TO DO: Repeat exactly, and only, the lines of the entries below from the one with "def reads (w0" through the one with "reads 0x000000C540A95B00 0x0", both ends included.

STORED DATA:

★ ★ ★ ★

-- ==== Sys2Proof/Tests/Slice0.lean ====
section
/-! SUPPORT. Tests: words written out from the spec's encodings decode to their instructions, ill-formed terms are refused by
each check, single steps on small states give what the spec's rules say, and every statement with hypotheses has a witness
that meets them. -/

namespace Sys2Proof.Tests
open Sys2Proof Sys2Proof.Machine
set_option Elab.async false

/-! ### Decoding: one word for every instruction, from the layouts of R70 and R73 and the lists of R77 and R78 -/

/-- The words decode to the instruction. -/
def reads (w0 w1 : Word) (i : Instr) : Bool := match decode w0 w1 with | .ok j => j == i | .error _ => false
/-- The words are refused with the subcode. -/
def refuses (w0 w1 : Word) (sub : Nat) : Bool := match decode w0 w1 with | .ok _ => false | .error e => e == sub

theorem test_words_alu : [
  reads 0x000000403F881300 0x0 (.add ⟨3, 1, 0x22, 0x3f, 1, 0⟩),
  reads 0x000000407F881300 0x0 (.sub ⟨3, 1, 0x22, 0x3f, 1, 0⟩),
  reads 0x00000040BF881300 0x0 (.mul ⟨3, 1, 0x22, 0x3f, 1, 0⟩),
  reads 0x00000040FF881300 0x0 (.mulh ⟨3, 1, 0x22, 0x3f, 1, 0⟩),
  reads 0x000000413F881300 0x0 (.mulhn ⟨3, 1, 0x22, 0x3f, 1, 0⟩),
  reads 0x000000417F881300 0x0 (.div ⟨3, 1, 0x22, 0x3f, 1, 0⟩),
  reads 0x00000041BF881300 0x0 (.divn ⟨3, 1, 0x22, 0x3f, 1, 0⟩),
  reads 0x00000041FF881300 0x0 (.rem ⟨3, 1, 0x22, 0x3f, 1, 0⟩),
  reads 0x000000423F881300 0x0 (.remn ⟨3, 1, 0x22, 0x3f, 1, 0⟩),
  reads 0x000000427F881300 0x0 (.andR ⟨3, 1, 0x22, 0x3f, 1, 0⟩),
  reads 0x00000042BF881300 0x0 (.orR ⟨3, 1, 0x22, 0x3f, 1, 0⟩),
  reads 0x00000042FF881300 0x0 (.xor ⟨3, 1, 0x22, 0x3f, 1, 0⟩),
  reads 0x000000433F881300 0x0 (.andn ⟨3, 1, 0x22, 0x3f, 1, 0⟩),
  reads 0x000000437F881300 0x0 (.shl ⟨3, 1, 0x22, 0x3f, 1, 0⟩),
  reads 0x00000043BF881300 0x0 (.shr ⟨3, 1, 0x22, 0x3f, 1, 0⟩),
  reads 0x00000043FF881300 0x0 (.sra ⟨3, 1, 0x22, 0x3f, 1, 0⟩),
  reads 0x000000443F881300 0x0 (.rol ⟨3, 1, 0x22, 0x3f, 1, 0⟩),
  reads 0x000000447F881300 0x0 (.min ⟨3, 1, 0x22, 0x3f, 1, 0⟩),
  reads 0x00000044BF881300 0x0 (.max ⟨3, 1, 0x22, 0x3f, 1, 0⟩),
  reads 0x00000044FF881300 0x0 (.minn ⟨3, 1, 0x22, 0x3f, 1, 0⟩),
  reads 0x000000453F881300 0x0 (.maxn ⟨3, 1, 0x22, 0x3f, 1, 0⟩),
  reads 0x000000C540A95B00 0x0 (.clz ⟨0xb, 0x15, 0x2a, 0, 3, 0⟩),
  reads 0x000000C580A95B00 0x0 (.ctz ⟨0xb, 0x15, 0x2a, 0, 3, 0⟩),
  reads 0x000000C5C0A95B00 0x0 (.popc ⟨0xb, 0x15, 0x2a, 0, 3, 0⟩),
  reads 0x000000C600A95B00 0x0 (.brev ⟨0xb, 0x15, 0x2a, 0, 3, 0⟩),
  reads 0x000000C640A95B00 0x0 (.sext ⟨0xb, 0x15, 0x2a, 0, 3, 0⟩),
  reads 0x000000C680A95B00 0x0 (.zext ⟨0xb, 0x15, 0x2a, 0, 3, 0⟩),
  reads 0x00000586C3081000 0x0 (.sel ⟨0, 1, 2, 3, 2, 5⟩),
  reads 0x000000C700A95B00 0x0 (.abs ⟨0xb, 0x15, 0x2a, 0, 3, 0⟩),
  reads 0x000000C740A95B00 0x0 (.neg ⟨0xb, 0x15, 0x2a, 0, 3, 0⟩)].all id = true := by decide

theorem test_words_alui : [
  reads 0x8000000100C42101 0x0 (.addi ⟨1, 2, 0x31, 0x80000001⟩),
  reads 0x8000000101C42101 0x0 (.muli ⟨1, 2, 0x31, 0x80000001⟩),
  reads 0x8000000102C42101 0x0 (.andi ⟨1, 2, 0x31, 0x80000001⟩),
  reads 0x8000000103C42101 0x0 (.ori ⟨1, 2, 0x31, 0x80000001⟩),
  reads 0x8000000104C42101 0x0 (.xori ⟨1, 2, 0x31, 0x80000001⟩),
  reads 0x0000003F05C42101 0x0 (.shli ⟨1, 2, 0x31, 0x3f⟩),
  reads 0x0000003F06C42101 0x0 (.shri ⟨1, 2, 0x31, 0x3f⟩),
  reads 0x0000003F07C42101 0x0 (.srai ⟨1, 2, 0x31, 0x3f⟩),
  reads 0xDEADBEEF0803F001 0x0 (.movi ⟨0, 0x3f, 0, 0xdeadbeef⟩),
  reads 0xDEADBEEF0903F001 0x0 (.movhi ⟨0, 0x3f, 0, 0xdeadbeef⟩)].all id = true := by decide

theorem test_words_cmp : [
  reads 0x000000402E447002 0x0 (.cmpeq ⟨0, 7, 0x11, 0x2e, 1, 0⟩),
  reads 0x000000406E447002 0x0 (.cmpne ⟨0, 7, 0x11, 0x2e, 1, 0⟩),
  reads 0x00000040AE447002 0x0 (.cmplt ⟨0, 7, 0x11, 0x2e, 1, 0⟩),
  reads 0x00000040EE447002 0x0 (.cmple ⟨0, 7, 0x11, 0x2e, 1, 0⟩),
  reads 0x000000412E447002 0x0 (.cmpltn ⟨0, 7, 0x11, 0x2e, 1, 0⟩),
  reads 0x000000416E447002 0x0 (.cmplen ⟨0, 7, 0x11, 0x2e, 1, 0⟩)].all id = true := by decide

theorem test_words_cmpi : [
  reads 0x0000004000341003 0x0 (.cmpeqi ⟨0, 1, 0xd, 0x40⟩),
  reads 0x0000004001341003 0x0 (.cmpnei ⟨0, 1, 0xd, 0x40⟩),
  reads 0x0000004002341003 0x0 (.cmplti ⟨0, 1, 0xd, 0x40⟩),
  reads 0x0000004003341003 0x0 (.cmplei ⟨0, 1, 0xd, 0x40⟩),
  reads 0x0000004004341003 0x0 (.cmpltni ⟨0, 1, 0xd, 0x40⟩),
  reads 0x0000004005341003 0x0 (.cmpleni ⟨0, 1, 0xd, 0x40⟩)].all id = true := by decide

theorem test_words_fps : [
  reads 0x0000000003081004 0x0 (.fadd ⟨0, 1, 2, 3, 0, 0⟩),
  reads 0x0000000043081004 0x0 (.fsub ⟨0, 1, 2, 3, 0, 0⟩),
  reads 0x0000000083081004 0x0 (.fmul ⟨0, 1, 2, 3, 0, 0⟩),
  reads 0x00000400C3081004 0x0 (.ffma ⟨0, 1, 2, 3, 0, 4⟩),
  reads 0x0000000103081004 0x0 (.fdiv ⟨0, 1, 2, 3, 0, 0⟩),
  reads 0x0000000140081004 0x0 (.fsqrt ⟨0, 1, 2, 0, 0, 0⟩),
  reads 0x0000000183081004 0x0 (.fmin ⟨0, 1, 2, 3, 0, 0⟩),
  reads 0x00000001C3081004 0x0 (.fmax ⟨0, 1, 2, 3, 0, 0⟩),
  reads 0x0000000200081004 0x0 (.fcvti ⟨0, 1, 2, 0, 0, 0⟩),
  reads 0x0000000240081004 0x0 (.fcvtf ⟨0, 1, 2, 0, 0, 0⟩),
  reads 0x0000000283081004 0x0 (.fcmplt ⟨0, 1, 2, 3, 0, 0⟩),
  reads 0x00000002C3081004 0x0 (.fcmpeq ⟨0, 1, 2, 3, 0, 0⟩)].all id = true := by decide

theorem test_words_br : [
  reads 0xFFFFFFFE00000040 0x0 (.br ⟨0, 0, 0, 0, 0xfffffffe⟩),
  reads 0x000000051003F040 0x0 (.call ⟨0, 0x3f, 0, 0, 5⟩),
  reads 0x000000002003F040 0x0 (.jr ⟨0, 0x3f, 0, 0, 0⟩),
  reads 0x0000000030FFE040 0x0 (.jlr ⟨0, 0x3e, 0x3f, 0, 0⟩),
  reads 0xFFFFFFFE00006041 0x0 (.loop ⟨0, 6, 0, 0, 0xfffffffe⟩),
  reads 0x0000000417000041 0x0 (.breakl ⟨0, 0, 0, 7, 4⟩)].all id = true := by decide

theorem test_words_pred : [
  reads 0x0000000000001042 0x0 (.pset ⟨0, 1, 0, 0, 0, 0⟩),
  reads 0x0000000040002042 0x0 (.pclr ⟨0, 2, 0, 0, 0, 0⟩),
  reads 0x0000000083081042 0x0 (.pand ⟨0, 1, 2, 3, 0, 0⟩),
  reads 0x00000000C3081042 0x0 (.por ⟨0, 1, 2, 3, 0, 0⟩),
  reads 0x0000000103081042 0x0 (.pxor ⟨0, 1, 2, 3, 0, 0⟩),
  reads 0x00000001401C1042 0x0 (.pnot ⟨0, 1, 7, 0, 0, 0⟩)].all id = true := by decide

theorem test_words_ctl : [
  reads 0x0000000000000043 0x0 (.halt ⟨0, 0, 0, 0, 0⟩),
  reads 0x0000001000000043 0x0 (.yield ⟨0, 0, 0, 0, 0⟩),
  reads 0x0000002000000943 0x0 (.nop ⟨9, 0, 0, 0, 0⟩),
  reads 0x0000003000240043 0x0 (.estim ⟨0, 0, 9, 0, 0⟩),
  reads 0x0000004001005043 0x0 (.sysr ⟨0, 5, 0, 1, 0⟩),
  reads 0x0000005027140043 0x0 (.sysw ⟨0, 0, 5, 0x27, 0⟩)].all id = true := by decide

theorem test_words_tile : [
  reads 0x000040490B000060 0x0 (.twait ⟨0, 0, 0, 0x490b, 0, 4⟩),
  reads 0x0001034512000060 0x0 (.tskip ⟨0, 0, 0, 0x4512, 3, 0⟩),
  reads 0x00020F8112000060 0x0 (.tsig ⟨0, 0, 0, 0x8112, 0xf, 0⟩),
  reads 0x0003000012009060 0x0 (.tstat ⟨0, 9, 0, 0x12, 0, 0⟩),
  reads 0x0004008312000060 0x0 (.tdone ⟨0, 0, 0, 0x8312, 0, 0⟩),
  reads 0x0005020012000060 0x0 (.tquota ⟨0, 0, 0, 0x12, 2, 0⟩),
  reads 0x0006014512000060 0x0 (.treset ⟨0, 0, 0, 0x4512, 1, 0⟩),
  reads 0x0007004512103060 0x0 (.tget ⟨0, 3, 4, 0x4512, 0, 0⟩),
  reads 0x0008014512103060 0x0 (.tins ⟨0, 3, 4, 0x4512, 1, 0⟩),
  reads 0x0000004512103064 0x0 (.bhash ⟨0, 3, 4, 0x4512, 0, 0⟩)].all id = true := by decide

theorem test_words_cur : [
  reads 0x000012340000F061 0x0 (.kset ⟨0, 0xf, 0, 0x1234⟩),
  reads 0x0000FFFF0100F061 0x0 (.kadd ⟨0, 0xf, 0, 0xffff⟩),
  reads 0x00000000023C3061 0x0 (.kmovx ⟨0, 3, 0xf, 0⟩),
  reads 0x0000000000200062 0x0 (.fqpush ⟨0, 0, 8, 0⟩),
  reads 0x0080000001000062 0x0 (.fqpushi ⟨0, 0, 0, 0x800000⟩),
  reads 0x0000000002000062 0x0 (.fqclr ⟨0, 0, 0, 0⟩),
  reads 0x0000000003200062 0x0 (.shapeset ⟨0, 0, 8, 0⟩),
  reads 0x0008010104000062 0x0 (.shapei ⟨0, 0, 0, 0x80101⟩)].all id = true := by decide

theorem test_words_kv : [
  reads 0x0000030003081063 0x0 (.kvaddr ⟨0, 1, 2, 3, 0, 3⟩),
  reads 0x0000010040080063 0x0 (.arnset ⟨0, 0, 2, 0, 0, 1⟩),
  reads 0x0000000083081063 0x0 (.pfxfind ⟨0, 1, 2, 3, 0, 0⟩),
  reads 0x00000000C3081063 0x0 (.pfxpin ⟨0, 1, 2, 3, 0, 0⟩),
  reads 0x0000000103080063 0x0 (.pfxunpin ⟨0, 0, 2, 3, 0, 0⟩),
  reads 0x0000040143081063 0x0 (.pfxins ⟨0, 1, 2, 3, 0, 4⟩)].all id = true := by decide

theorem test_words_claim : [
  reads 0xFFF064234614406C 0x0 (.claim ⟨0, 4, 5, 6, 1, 3, 0, 2, 4, 0, 3, 0xfff0⟩)].all id = true := by decide

theorem test_words_fence : [
  reads 0x000058FE0004006D 0x0 (.fence ⟨0, 0x8001, 0x3f, 6, 2⟩)].all id = true := by decide

theorem test_words_bar : [
  reads 0x000070000000006E 0x0 (.barArrive ⟨0, 0, 0, 0, 7⟩),
  reads 0x000010100000006E 0x0 (.barWait ⟨0, 0, 0, 0, 1⟩),
  reads 0x000020200000006E 0x0 (.barSync ⟨0, 0, 0, 0, 2⟩),
  reads 0x000000300000006E 0x0 (.barLeave ⟨0, 0, 0, 0, 0⟩)].all id = true := by decide

theorem test_words_atomics : [
  reads 0x098165A30308106F 0x0 (.amh ⟨0, 1, 2, 3, 3, 0, 0xa, 5, 0, 3, 0x81, 9⟩),
  reads 0x0B8165A30308107C 0x0 (.amc ⟨0, 1, 2, 3, 3, 0, 0xa, 5, 0, 3, 0x81, 0xb⟩),
  reads 0x0A8165A20308107D 0x0 (.amd ⟨0, 1, 2, 3, 2, 0, 0xa, 5, 0, 3, 0x81, 0xa⟩),
  reads 0x098165A30308107E 0x0 (.amm ⟨0, 1, 2, 3, 3, 0, 0xa, 5, 0, 3, 0x81, 9⟩),
  reads 0x008105A30308107F 0x0 (.amx ⟨0, 1, 2, 3, 3, 0, 0xa, 5, 0, 0, 0x81, 0⟩)].all id = true := by decide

★ ★ ★ ★

TASK OUTPUT:
def reads (w0 w1 : Word) (i : Instr) : Bool := match decode w0 w1 with | .ok j => j == i | .error _ => false
/-- The words are refused with the subcode. -/
def refuses (w0 w1 : Word) (sub : Nat) : Bool := match decode w0 w1 with | .ok _ => false | .error e => e == sub

theorem test_words_alu : [
  reads 0x000000403F881300 0x0 (.add ⟨3, 1, 0x22, 0x3f, 1, 0⟩),
  reads 0x000000407F881300 0x0 (.sub ⟨3, 1, 0x22, 0x3f, 1, 0⟩),
  reads 0x00000040BF881300 0x0 (.mul ⟨3, 1, 0x22, 0x3f, 1, 0⟩),
  reads 0x00000040FF881300 0x0 (.mulh ⟨3, 1, 0x22, 0x3f, 1, 0⟩),
  reads 0x000000413F881300 0x0 (.mulhn ⟨3, 1, 0x22, 0x3f, 1, 0⟩),
  reads 0x000000417F881300 0x0 (.div ⟨3, 1, 0x22, 0x3f, 1, 0⟩),
  reads 0x00000041BF881300 0x0 (.divn ⟨3, 1, 0x22, 0x3f, 1, 0⟩),
  reads 0x00000041FF881300 0x0 (.rem ⟨3, 1, 0x22, 0x3f, 1, 0⟩),
  reads 0x000000423F881300 0x0 (.remn ⟨3, 1, 0x22, 0x3f, 1, 0⟩),
  reads 0x000000427F881300 0x0 (.andR ⟨3, 1, 0x22, 0x3f, 1, 0⟩),
  reads 0x00000042BF881300 0x0 (.orR ⟨3, 1, 0x22, 0x3f, 1, 0⟩),
  reads 0x00000042FF881300 0x0 (.xor ⟨3, 1, 0x22, 0x3f, 1, 0⟩),
  reads 0x000000433F881300 0x0 (.andn ⟨3, 1, 0x22, 0x3f, 1, 0⟩),
  reads 0x000000437F881300 0x0 (.shl ⟨3, 1, 0x22, 0x3f, 1, 0⟩),
  reads 0x00000043BF881300 0x0 (.shr ⟨3, 1, 0x22, 0x3f, 1, 0⟩),
  reads 0x00000043FF881300 0x0 (.sra ⟨3, 1, 0x22, 0x3f, 1, 0⟩),
  reads 0x000000443F881300 0x0 (.rol ⟨3, 1, 0x22, 0x3f, 1, 0⟩),
  reads 0x000000447F881300 0x0 (.min ⟨3, 1, 0x22, 0x3f, 1, 0⟩),
  reads 0x00000044BF881300 0x0 (.max ⟨3, 1, 0x22, 0x3f, 1, 0⟩),
  reads 0x00000044FF881300 0x0 (.minn ⟨3, 1, 0x22, 0x3f, 1, 0⟩),
  reads 0x000000453F881300 0x0 (.maxn ⟨3, 1, 0x22, 0x3f, 1, 0⟩),
  reads 0x000000C540A95B00 0x0 (.clz ⟨0xb, 0x15, 0x2a, 0, 3, 0⟩),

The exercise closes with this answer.